Suppose 4.00mol of an ideal gas undergoes a reversible isothermal expansion from volume${\mathit{v}}_{\mathbf{1}}$ to${\mathit{v}}_{\mathbf{2}}\mathbf{=}\mathbf{2}\mathbf{.}\mathbf{00}{\mathit{V}}_{\mathbf{1}}$ volume at temperature T = 400 K . (a) Find the work done by the gas and (b) Find the entropy change of the gas (c) If the expansion is reversible and adiabatic instead of isothermal, what is the entropy change of the gas?

Short answer

1. The work done by the gas is $9.22\times {10}^3\mathrm{J}$
2. The entropy change of the gas is$23.1\mathrm{J}/\mathrm{K}$
3. If expansion is reversible and adiabatic instead of isothermal, the entropy change of the gas is zero.

Step-by-step solution

The given data

1. $V_2=2.00V_1$Mole of an idea gas,$\mathrm{n}=4.00\mathrm{mol}$
2. Volume change in the isothermal process, from $V_1$to
3. Change takes place at temperature, T = 400 K

Understanding the concept of isothermal and adiabatic expansion change

In an isothermal process, the temperature stays constant; however, in an adiabatic process, the temperature changes because internal energy is changed rather than heat being transported. We can find the work done by the gas using the formula for work done in an isothermal process. Then the entropy change of the gas can be found using its formula for the isothermal process.

Formulae:
The work done by the gas during isothermal process, $W=nRTIn\left(\frac{V_2}{V_1}\right)$ …(i)

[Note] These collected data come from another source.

-- ==== Sys2Proof/Certificates/Slice0/Obligations.lean ====
section
/-! DEFINITION. The statements for the provers. Each docstring names the rule of spec/ it formalises.

An instruction's effect is said as the whole answer of `exec`: `answered t v` is the next state `t` with the
response `(0, v)`, `faulted t k pos` the next state after `raise k(pos)` in `t`, `refusedAnswer t` the
refusal; every field that `t` does not name is unchanged, so each such statement is its own frame. -/

open Sys2Proof Sys2Proof.Machine

/-! ## Encoding (30_encoding.md) -/

/-- R70 to R72, R75: every field of every command survives its word. -/
def Obligations.DecodeEncodeEveryInstr : Prop :=
  ∀ i : Instr, decode (encode i) = .ok i

/-- R70 to R72, R75: a word spells at most one command and no bit of it is dropped. -/
def Obligations.EncodeDecodeEveryWord : Prop :=
  ∀ (w : Word) (i : Instr), decode w = .ok i → encode i = w

/-- R72: the masks of the formats, and a word spells the command when `w & mask = op << 56`. -/
def Obligations.WordSpellsCommandByMask : Prop :=
  ∀ (w : Word) (op : BitVec 8) (f : Format) (m : Word), (op, f) ∈ opcodeTable →
    (f, m) ∈ [(Format.n, 0xFFFFFFFFFFFFFFFF#64), (.s, 0xFF7FFFFFFFFFFFFF#64), (.sb, 0xFF7FFFFF00000000#64),
      (.ss, 0xFF7FFFFFFFFFFFFE#64), (.y, 0xFFE00000FFFFFFFF#64), (.yb, 0xFFE0000000000000#64),
      (.sy, 0xFF600000FFFFFFFF#64), (.b, 0xFFFFFFFF00000000#64), (.c, 0xFFFFFF00FFFFFFFF#64),
      (.cb, 0xFFFFFF0000000000#64), (.r, 0xFFFFFFFFFFFFFF00#64)] →
    (w &&& m = op.setWidth 64 <<< 56 ↔ ∃ i, decode w = .ok i ∧ rowOf i = (op, f))

/-- R76: exactly the words of its cases a to f spell no command with legal operands, and each of them raises
IllegalCommand with no other change of state. -/
def Obligations.IllegalWordsRaise : Prop :=
  (∀ w : Word, SpellsNothing w ↔ ¬ ∃ i, decode w = .ok i ∧ i.wellFormed = true) ∧
  ∀ (s : State) (w : Word), s.fault = none → SpellsNothing w →
    execWord w s = faulted s .illegalCommand none

/-- Words of spec/ (R78, R163's family, 95_test_vectors.md) decode to the commands they stand for. -/
def Obligations.SampleWordsDecode : Prop :=
  decode 0x2180000000000001#64 = .ok (.bsApp .bs1 1#32) ∧
  decode 0x1200006200000003#64 = .ok (.ftPut 0x62#21 3#32) ∧
  decode 0x0100000000000000#64 = .ok .sysRst ∧
  decode 0x0200000000000015#64 = .ok (.sysRd 21#8) ∧
  decode 0x2280000000000000#64 = .ok (.bsExt .bs1 .bs0) ∧
  decode 0x2200000000000001#64 = .ok (.bsExt .bs0 .bs1) ∧
  decode 0x3300000A00000013#64 = .ok (.bufSt 0x0A#8 19#32) ∧
  decode 0x3910FFFF00000000#64 = .ok (.txtPush 0x10FFFF#21) ∧
  decode 0x4400000000000002#64 = .ok (.htNdk 2#32) ∧
  decode 0x5180006200000000#64 = .ok (.encSym .bs1 0x62#21) ∧
  decode 0x6100000000000001#64 = .ok (.decBit 1#32) ∧
  decode 0x7180000000000000#64 = .ok (.czRd .bs1) ∧
  decode 0x0000000000000000#64 = .error .undefinedOpcode ∧
  decode 0x0100000000000001#64 = .error .mustBeZero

Where, R is gas constant = $8.314\mathrm{J}.{\mathrm{mol}}^{-1}.{\mathrm{K}}^{-1}$

The entropy change by the gas, $∆S=\frac{Q}{T}$ …(ii)

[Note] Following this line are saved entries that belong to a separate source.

-- ==== Sys2Proof/Tests/Slice0.lean ====
section
/-! SUPPORT. The model's own tests: the WellFormed smoke test, one written word per command, the worked
examples of spec/ one step each, and for every statement with hypotheses a witness that they can be met. -/

open Sys2Proof Sys2Proof.Machine

namespace Sys2Proof.Tests

/-! ## WellFormed (30_encoding.md R76 c to f) -/

theorem test_wellFormed_sysRd :
    (Instr.sysRd 21#8).wellFormed = true ∧ (Instr.sysRd 22#8).wellFormed = false := by decide

theorem test_wellFormed_ftCnt :
    (Instr.ftCnt 0xD7FF#21).wellFormed = true ∧ (Instr.ftCnt 0xD800#21).wellFormed = false ∧
    (Instr.ftCnt 0xDFFF#21).wellFormed = false ∧ (Instr.ftCnt 0xE000#21).wellFormed = true ∧
    (Instr.ftCnt 0x10FFFF#21).wellFormed = true ∧ (Instr.ftCnt 0x110000#21).wellFormed = false := by decide

theorem test_wellFormed_ftPut :
    (Instr.ftPut 0x61#21 1#32).wellFormed = true ∧ (Instr.ftPut 0x61#21 0#32).wellFormed = false ∧
    (Instr.ftPut 0xD800#21 1#32).wellFormed = false := by decide

theorem test_wellFormed_bsExt :
    (Instr.bsExt .bs0 .bs1).wellFormed = true ∧ (Instr.bsExt .bs0 .bs0).wellFormed = false ∧
    (Instr.bsExt .bs1 .bs1).wellFormed = false := by decide

theorem test_wellFormed_txtPush :
    (Instr.txtPush 0x20AC#21).wellFormed = true ∧ (Instr.txtPush 0xDABC#21).wellFormed = false := by decide

theorem test_wellFormed_encSym :
    (Instr.encSym .bs0 0x61#21).wellFormed = true ∧
    (Instr.encSym .bs0 0x1FFFFF#21).wellFormed = false := by decide

/-! ## Decoding: one word of every command, written from R70 to R75 (`op << 56 | s << 55 | sym << 32 |
byte << 32 | b`, R78); words of the examples of R78, R163, R178 and 95_test_vectors.md where there are any. -/

theorem test_decode_sys :
    decode 0x0100000000000000#64 = .ok .sysRst ∧ decode 0x0200000000000011#64 = .ok (.sysRd 17#8) := by decide

theorem test_decode_ft :
    decode 0x1000000000000000#64 = .ok .ftClr ∧ decode 0x1100006100000000#64 = .ok (.ftCnt 0x61#21) ∧
    decode 0x1200006200000003#64 = .ok (.ftPut 0x62#21 3#32) ∧
    decode 0x1300000000000001#64 = .ok (.ftSym 1#32) ∧ decode 0x1400000000000001#64 = .ok (.ftFrq 1#32) := by
  decide

theorem test_decode_bs :
    decode 0x2080000000000000#64 = .ok (.bsClr .bs1) ∧
    decode 0x2180000000000001#64 = .ok (.bsApp .bs1 1#32) ∧
    decode 0x2200000000000001#64 = .ok (.bsExt .bs0 .bs1) ∧
    decode 0x2300000000000009#64 = .ok (.bsGet .bs0 9#32) ∧
    decode 0x2480000000000000#64 = .ok (.bsTob .bs1) ∧
    decode 0x2580000000000009#64 = .ok (.bsFrb .bs1 9#32) := by decide

theorem test_decode_bs2 :
    decode 0x2600000000000000#64 = .ok (.bsFrba .bs0) ∧
    decode 0x2780000000000000#64 = .ok (.bsEq .bs1 .bs0) ∧
    decode 0x2880000000000000#64 = .ok (.bsHash .bs1) ∧
    decode 0x2900000000000000#64 = .ok (.bsRwd .bs0) ∧
    decode 0x2A80000000000000#64 = .ok (.bsNxt .bs1) := by decide

theorem test_decode_buf :
    decode 0x3000000000000000#64 = .ok .bufClr ∧ decode 0x3100006900000000#64 = .ok (.bufPush 0x69#8) ∧
    decode 0x3200000000000014#64 = .ok (.bufLd 20#32) ∧
    decode 0x3300000A00000013#64 = .ok (.bufSt 0x0A#8 19#32) ∧
    decode 0x3400000000000015#64 = .ok (.bufTrn 21#32) := by decide

theorem test_decode_txt :
    decode 0x3800000000000000#64 = .ok .txtClr ∧ decode 0x390020AC00000000#64 = .ok (.txtPush 0x20AC#21) ∧
    decode 0x3A00000000000001#64 = .ok (.txtLd 1#32) := by decide

theorem test_decode_ht :
    decode 0x4000000000000000#64 = .ok .htIni ∧ decode 0x4100000000000000#64 = .ok .htMrg ∧
    decode 0x4200000000000000#64 = .ok .htBld ∧ decode 0x4300000000000000#64 = .ok .htDis ∧
    decode 0x4400000000000002#64 = .ok (.htNdk 2#32) ∧ decode 0x4500000000000002#64 = .ok (.htNdf 2#32) ∧
    decode 0x4600000000000002#64 = .ok (.htNdl 2#32) ∧ decode 0x4700000000000002#64 = .ok (.htNdr 2#32) := by
  decide

theorem test_decode_enc :
    decode 0x5000000000000000#64 = .ok .cbDrv ∧
    decode 0x5180006200000000#64 = .ok (.encSym .bs1 0x62#21) ∧
    decode 0x5200000000000000#64 = .ok (.encRun .bs0) := by decide

theorem test_decode_dec :
    decode 0x6000000000000000#64 = .ok .decRst ∧ decode 0x6100000000000001#64 = .ok (.decBit 1#32) ∧
    decode 0x6200000000000000#64 = .ok .decEnd ∧ decode 0x6380000000000000#64 = .ok (.decRun .bs1) := by decide

theorem test_decode_cz :
    decode 0x7000000000000000#64 = .ok (.czWr .bs0) ∧ decode 0x7180000000000000#64 = .ok (.czRd .bs1) := by
  decide

/-- R76 a and b: words the decoder refuses. -/
theorem test_decode_refuses :
    decode 0x0000000000000000#64 = .error .undefinedOpcode ∧
    decode 0x2B00000000000000#64 = .error .undefinedOpcode ∧
    decode 0x0100000000000001#64 = .error .mustBeZero ∧
    decode 0x1100006100000001#64 = .error .mustBeZero ∧
    decode 0x2000000100000000#64 = .error .mustBeZero ∧
    decode 0x2200000000000002#64 = .error .mustBeZero ∧
    decode 0x0200000000000100#64 = .error .mustBeZero := by decide

theorem test_encode :
    encode (.bsApp .bs1 1#32) = 0x2180000000000001#64 ∧
    encode (.ftPut 0x62#21 3#32) = 0x1200006200000003#64 := by decide

/-! ## The states of the tests -/

/-- The state an answer gives. -/
def after (a : Answer) : State :=
  match a with
  | .next t => t
  | .fault _ => State.reset
  | .refused _ => State.reset

/-- The answer is a next state. -/
def isNext (a : Answer) : Bool :=
  match a with
  | .next _ => true
  | .fault _ => false
  | .refused _ => false

/-- The last response of an answer. -/
def said (a : Answer) : Option Response := (after a).out.getLast?

/-- `ST = 0` with this value. -/
def ok (v : Nat) : Option Response := some ⟨.ok, BitVec.ofNat 64 v⟩

/-- `ST` of a fault, `VAL = 0`. -/
def failed (k : FaultKind) : Option Response := some ⟨.fault k, 0#64⟩

theorem next_after {a : Answer} (h : isNext a = true) : a = .next (after a) := by
  cases a <;> simp_all [isNext, after]

/-- `FT = [('a',2),('b',3)]` of the examples of spec/. -/
def ab : State := { State.reset with ft := [⟨0x61#21, 2#32⟩, ⟨0x62#21, 3#32⟩] }

/-- The nine bits of R54: `[0,1,1,0,1,0,0,1,1]`. -/
def nine : Bits := [false, true, true, false, true, false, false, true, true]

/-- The example of R163: the table `ab` and the nine bits in BS0. -/
def abNine : State := { ab with bs0 := nine }

/-- The 22 bytes of R163. -/
def abFile : List Byte :=
  [0x00#8, 0x02#8, 0x00#8, 0x01#8, 0x61#8, 0x00#8, 0x00#8, 0x00#8, 0x02#8, 0x00#8, 0x01#8, 0x62#8,
    0x00#8, 0x00#8, 0x00#8, 0x03#8, 0x00#8, 0x00#8, 0x00#8, 0x09#8, 0x69#8, 0x80#8]

/-- The text "abbab". -/
def abbab : List Symbol := [0x61#21, 0x62#21, 0x62#21, 0x61#21, 0x62#21]

/-- The tree of `ab` (the example of R123), complete. -/
def abTree : State :=
  { ab with
    nd := [.leaf 0x61#21 2, .leaf 0x62#21 3, .internal 5 0 1]
    pq := [⟨5, 2, 2⟩]
    nextSeq := 3
    root := 2
    walk := 2
    tst := .valid }

/-- The table `x 2, y 1, z 1` of R133 between its two merges, with something in every memory. -/
def xyzBuilding : State :=
  { State.reset with
    ft := [⟨0x78#21, 2#32⟩, ⟨0x79#21, 1#32⟩, ⟨0x7A#21, 1#32⟩]
    nd := [.leaf 0x78#21 2, .leaf 0x79#21 1, .leaf 0x7A#21 1, .internal 2 1 2]
    pq := [⟨2, 0, 0⟩, ⟨2, 3, 3⟩]
    nextSeq := 4
    tst := .building
    bs0 := [false, true, false, true, true]
    cur0 := 2
    bs1 := [true, false]
    cur1 := 2
    buf := [0x69#8, 0x80#8]
    txt := [0x78#21, 0x20AC#21]
    ftCap := 3
    bsCap := 6
    bufCap := 64
    txtCap := 3 }

/-- Its tree complete (R133), its codebook derived, and the walk one edge down (R151). -/
def xyz : State :=
  { xyzBuilding with
    nd := [.leaf 0x78#21 2, .leaf 0x79#21 1, .leaf 0x7A#21 1, .internal 2 1 2, .internal 4 0 3]
    pq := [⟨4, 4, 4⟩]
    nextSeq := 5
    root := 4
    walk := 3
    dpos := 1#32
    tst := .valid
    cb := [[false], [true, false], [true, true]]
    cvalid := true }

/-- The state after `BS.GET 0, 9` on the nine bits (R184): IndexOutOfRange at 9. -/
def broken : State := { abNine with fault := some .indexOutOfRange, fpos := 9#32, fposv := true }

theorem xyz_inv : xyz.Inv where
  caps := by decide
  table := by decide
  streams := by decide
  spaces := by decide
  faultRegs := by decide
  tree := ⟨by decide, by decide, by decide⟩
  treeOfTable := by decide
  codebook := by decide

theorem xyzBuilding_inv : xyzBuilding.Inv where
  caps := by decide
  table := by decide
  streams := by decide
  spaces := by decide
  faultRegs := by decide
  tree := ⟨by decide, by decide, by decide⟩
  treeOfTable := by decide
  codebook := by decide

/-! ## One step each: the worked examples of spec/ -/

/-- R183: after any fault, SYS.RST then FAULT is 0, and the capacities stay (R42). -/
theorem test_sysRst : (after (exec .sysRst { broken with bsCap := 7 })).fault = none ∧
    (after (exec .sysRst { broken with bsCap := 7 })).bs0 = [] ∧
    (after (exec .sysRst { broken with bsCap := 7 })).bsCap = 7 := by decide

/-- R184: `SYS.RD 0` returns 2, `SYS.RD 2` returns 1, `SYS.RD 1` returns 9. -/
theorem test_sysRd : said (exec (.sysRd 0#8) broken) = ok 2 ∧ said (exec (.sysRd 2#8) broken) = ok 1 ∧
    said (exec (.sysRd 1#8) broken) = ok 9 ∧ said (exec (.sysRd 22#8) broken) = some ⟨.refused, 0#64⟩ := by
  decide

/-- R93. -/
theorem test_ftClr : (after (exec .ftClr xyz)).ft = [] ∧ (after (exec .ftClr xyz)).tst = .none ∧
    (after (exec .ftClr xyz)).cvalid = false := by decide

/-- R91: from `[('a',1),('b',1)]`, `FT.CNT 'a'` gives `[('a',2),('b',1)]` and 0. -/
theorem test_ftCnt :
    (after (exec (.ftCnt 0x61#21) { ab with ft := [⟨0x61#21, 1#32⟩, ⟨0x62#21, 1#32⟩] })).ft =
      [⟨0x61#21, 2#32⟩, ⟨0x62#21, 1#32⟩] ∧
    said (exec (.ftCnt 0x61#21) { ab with ft := [⟨0x61#21, 1#32⟩, ⟨0x62#21, 1#32⟩] }) = ok 0 := by decide

/-- R91: a count at 2^32 - 1 does not wrap. -/
theorem test_ftCnt_full :
    said (exec (.ftCnt 0x61#21) { ab with ft := [⟨0x61#21, 0xFFFFFFFF#32⟩] }) = failed .capacityExceeded := by
  decide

(a) Calculation of the work done by the gas

During the isothermal process, work done by the gas using equation (i) and the given values can be given as:

$$\begin{gathered} W=\left(4\mathrm{mol}\right)\left(8.314\mathrm{J}.{\mathrm{mol}}^{-1}.\mathrm{K}\right)\left(400\mathrm{K}\right)In\left(\frac{2V_1}{V_1}\right) \\ =9220\mathrm{J} \\ \approx 9.22\times {10}^3\mathrm{J} \end{gathered}$$

Hence, the value of the work done by the gas is$9.22\times {10}^3\mathrm{J}$

(b) Calculation of the entropy change by the gas

In isothermal process, the heat transferred b y the body is equal to the work done by the gas for constant temperature. So, Q = W

From equation (ii) and using the given values, we can get the entropy change by the gas as follows:

$$\begin{gathered} ∆S=\frac{W}{T} \\ =\frac{9220\mathrm{J}}{400\mathrm{K}} \\ =23.05\mathrm{J}/\mathrm{K} \\ \approx 23.1\mathrm{J}/\mathrm{K} \end{gathered}$$

Hence, the value of the entropy change by the gas is 23.1 J/K

(c) Calculation of the entropy change by the gas in adiabatic process

For reversible adiabatic processes, entropy is constant. Hence, entropy change of the gas, if the expansion is reversible and adiabatic is zero.